● **WHAT IS EXPECTED**
Copy exactly the lines of the material below that run from the one containing "TVAL (log 3). -/" through the one containing "and the state". Copy no other lines.

*** RECORDS SHOWN ***

-- ==== Sys2Proof/Machine/Engines.lean ====
section
/-! DEFINITION. The engine commands, format X (R176 to R186, R256, R262, R267): their checks at issue and the commands they hand
to the engines. -/

namespace Sys2Proof.Machine

/-! ## Fields and blocks (R177, R178) -/

/-- The fields of an engine command that it does not use must be zero; func says which of its bits it uses. -/
def ckEngine (f : XFmt) (obj slota pa pb fmta : Bool) (func : Nat) : Ck :=
  ckPost f.post ++
  ([(!obj && f.obj != 0, 2), (!slota && f.slota != 0, 2), (f.slotb != 0, 2), (f.acc != 0, 2), (!pa && f.pa != 0, 2), (!pb && f.pb != 0, 2),
    (!fmta && f.fmta != 0, 2), (f.fmtb != 0, 2), (f.prov != 0, 2), (f.func.toNat &&& (1023 - func) != 0, 2)] : Ck)

/-- A trap for which no rule states TVAL (log 3). -/
def unstated (s : State) (i : Instr) (c : Issuer) (cause : Nat) : TrapInfo :=
  { c.precise cause 0 with tval := Config.unstatedTval s.cycle (c.profile i).head.op }

/-- OBJECT_INVALID for a field of the command block, at its bench address (R177). -/
def fieldFault (c : Issuer) (blk : Nat) (bad : List (Bool × Nat)) : Option TrapInfo :=
  (lowest bad).map fun o => c.precise 0x13 (blk + o)

/-- The command block as it is read at issue: its address and its bytes, the lowest unwritten word that it takes as zero in warning mode,
and the state after the race check (R143, R177). -/
def blockAt (c : Issuer) (f : XFmt) (n : Nat) (s : State) : Except TrapInfo (Nat × List Byte × Option Nat × State) :=
  let a := (c.env.ssrc f.pa).toNat
  match benchFault c a n 64 with
  | some t => .error t
  | none =>
    let (bs, un) := benchRead s c.grp a n
    let low := un.foldl (fun m w => least m (some w)) none
    match low, c.warp.fpctl.getLsbD 4 with
    | some w, false => .error (c.precise 0x0B w)
    | _, _ => .ok (a, bs, low, s.raceCheck c.ref.gid c.ref.wid s.fresh c.split.held [benchSpot c.grp a n])
/-- The command block of a command that reads nothing else in the bench, with the warning that it may give (R212). -/
def readBlock (c : Issuer) (f : XFmt) (n : Nat) (s : State) : Except TrapInfo (Nat × List Byte × State) :=
  match blockAt c f n s with
  | .error t => .error t
  | .ok (a, bs, low, s1) =>
    .ok (a, bs, match low with
      | some w => s1.scrivWarp c.ref.gid c.ref.wid c.ref.ent 0x0A (BitVec.ofNat 64 w)
      | none => s1)

/-- The object that a command names: valid, not one that the command cannot take, and its key held (R139, R177, R295). -/
def objFault (s : State) (i : Instr) (c : Issuer) (e : List Byte) (bad : Bool := false) : Option TrapInfo :=
  if !objValid e || bad then some (unstated s i c 0x13)
  else if objKeyed e && !s.holdsKey c e then some (unstated s i c 0x1A)
  else none

/-- The common tail: its fields, and those of its values that are refused (R178). -/
def blkBarrier (b : List Byte) : Nat := fieldNat b 44 4
def blkWord (b : List Byte) : Nat := fieldNat b 48 8
def blkQueue (b : List Byte) : Nat := fieldNat b 60 2
def tailBad (c : Issuer) (b : List Byte) : List (Bool × Nat) :=
  [(blkBarrier b != 0xFFFFFFFF && (blkBarrier b % 8 != 0 || c.grp.benchSize < blkBarrier b + 8), 44), (blkWord b % 4 != 0, 48),
   (256 ≤ blkQueue b && blkQueue b != 0xFFFF, 60)]

/-- In a redundant task the instruction is refused (R350). -/
def redundantFault (s : State) (i : Instr) (c : Issuer) : Option TrapInfo :=
  if c.task.redundant then some (unstated s i c 0x09) else none

/-- The first of some faults. -/
def firstFault : List (Option TrapInfo) → Option TrapInfo
  | [] => none
  | some t :: _ => some t
  | none :: r => firstFault r

/-- A command with what every command has. -/
def bareEngine (c : Issuer) (k : EKind) (f : XFmt) (entry block : List Byte) (blk pid : Nat) : ECmd :=
  { id := pid, kind := k, gid := c.ref.gid, wid := c.ref.wid, lanes := c.split.held, pid := pid, obj := f.obj.toNat, entry := entry,
    block := block, blk := blk, count := cntOf c.warp c.grp, warn := c.warp.fpctl.getLsbD 4, part := c.task.part, asid := c.task.asid }

/-- In reduced service a command ends with a deferred ACCESS_DENIED (R373; log 3 for its TVAL). -/
def stageFault (s : State) (i : Instr) (c : Issuer) : Option TrapInfo :=
  if s.stage < 2 then some { unstated s i c 0x09 with deferred := true } else none

/-- The command is at work: its operation is outstanding, and an engine has it. -/
def launch (i : Instr) (c : Issuer) (mem : Bool) (mk : Nat → ECmd) (s : State) : State :=
  let (s1, cid) := commitFor c mem s
  let pid := s1.fresh
  (s1.addPend c i { id := 0, kind := .engine, ent := 0, lanes := 0, cover := if mem then some cid else none }).addCmd c.grp.core
    { mk pid with cid := cid }

/-! ## CPY and GATHER (R179, R180) -/

def copyDst (f : XFmt) : Nat := bitsOf f.func.toNat 3 2
def copyFollow (f : XFmt) : Bool := f.func.getLsbD 4
def copySparse (f : XFmt) : Bool := f.func.getLsbD 5

def ckCopy (c : Issuer) (f : XFmt) (pb : Bool) : Ck :=
  let slot := copyDst f = 1
  ckEngine f true slot true pb slot 63 ++ ckS1 c.env f.pa ++
  ([(copyDst f = 3, 2), (copySparse f && !(slot && f.fmta = 4), 2), (slot && !layoutOk f.fmta.toNat, 5)] : Ck) ++
  (if slot then ckSlot c.grp f.slota.toNat else [])

/-- The follow-on command of a block, or why it may not stand there: its opcode and the reason (R179). -/
def followOf (g : Group) (b : List Byte) : Except (Nat × Nat) Instr :=
  let w := BitVec.ofNat 96 (fieldNat b 32 12)
  let op := (w.extractLsb' 86 10).toNat
  let check : XFmt → Bool → Instr → Except (Nat × Nat) Instr := fun x sparse i =>
    if x.wait != 0 || x.dist != 0 || x.pa != 0 then .error (op, 2)
    else match lowest (ckMma g { x with pa := 0 } sparse) with
      | some r => .error (op, r)
      | none => .ok i
  match decodeWord w with
  | .mma x => check x false (.mma x)
  | .mmas x => check x true (.mmas x)
  | _ => .error (op, 2)

/-- The follow-on is announced: its post flag rises with the copy's issue, and its operation is outstanding (R179). -/
def announce (c : Issuer) (i : Instr) (s : State) : State :=
  let k := postFlag (c.profile i).head.post
  let s1 := s.modWarp c.ref.gid c.ref.wid (·.post k)
  let s2 := s1.modSplit c.ref fun x => { x with run := { x.run with posted := x.run.posted ||| flagBit k } }
  s2.addPend c i { id := 0, kind := .engine, ent := 0, lanes := 0 }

***

● **FINISHED EXERCISE**
/-- A trap for which no rule states TVAL (log 3). -/
def unstated (s : State) (i : Instr) (c : Issuer) (cause : Nat) : TrapInfo :=
  { c.precise cause 0 with tval := Config.unstatedTval s.cycle (c.profile i).head.op }

/-- OBJECT_INVALID for a field of the command block, at its bench address (R177). -/
def fieldFault (c : Issuer) (blk : Nat) (bad : List (Bool × Nat)) : Option TrapInfo :=
  (lowest bad).map fun o => c.precise 0x13 (blk + o)

/-- The command block as it is read at issue: its address and its bytes, the lowest unwritten word that it takes as zero in warning mode,
and the state after the race check (R143, R177). -/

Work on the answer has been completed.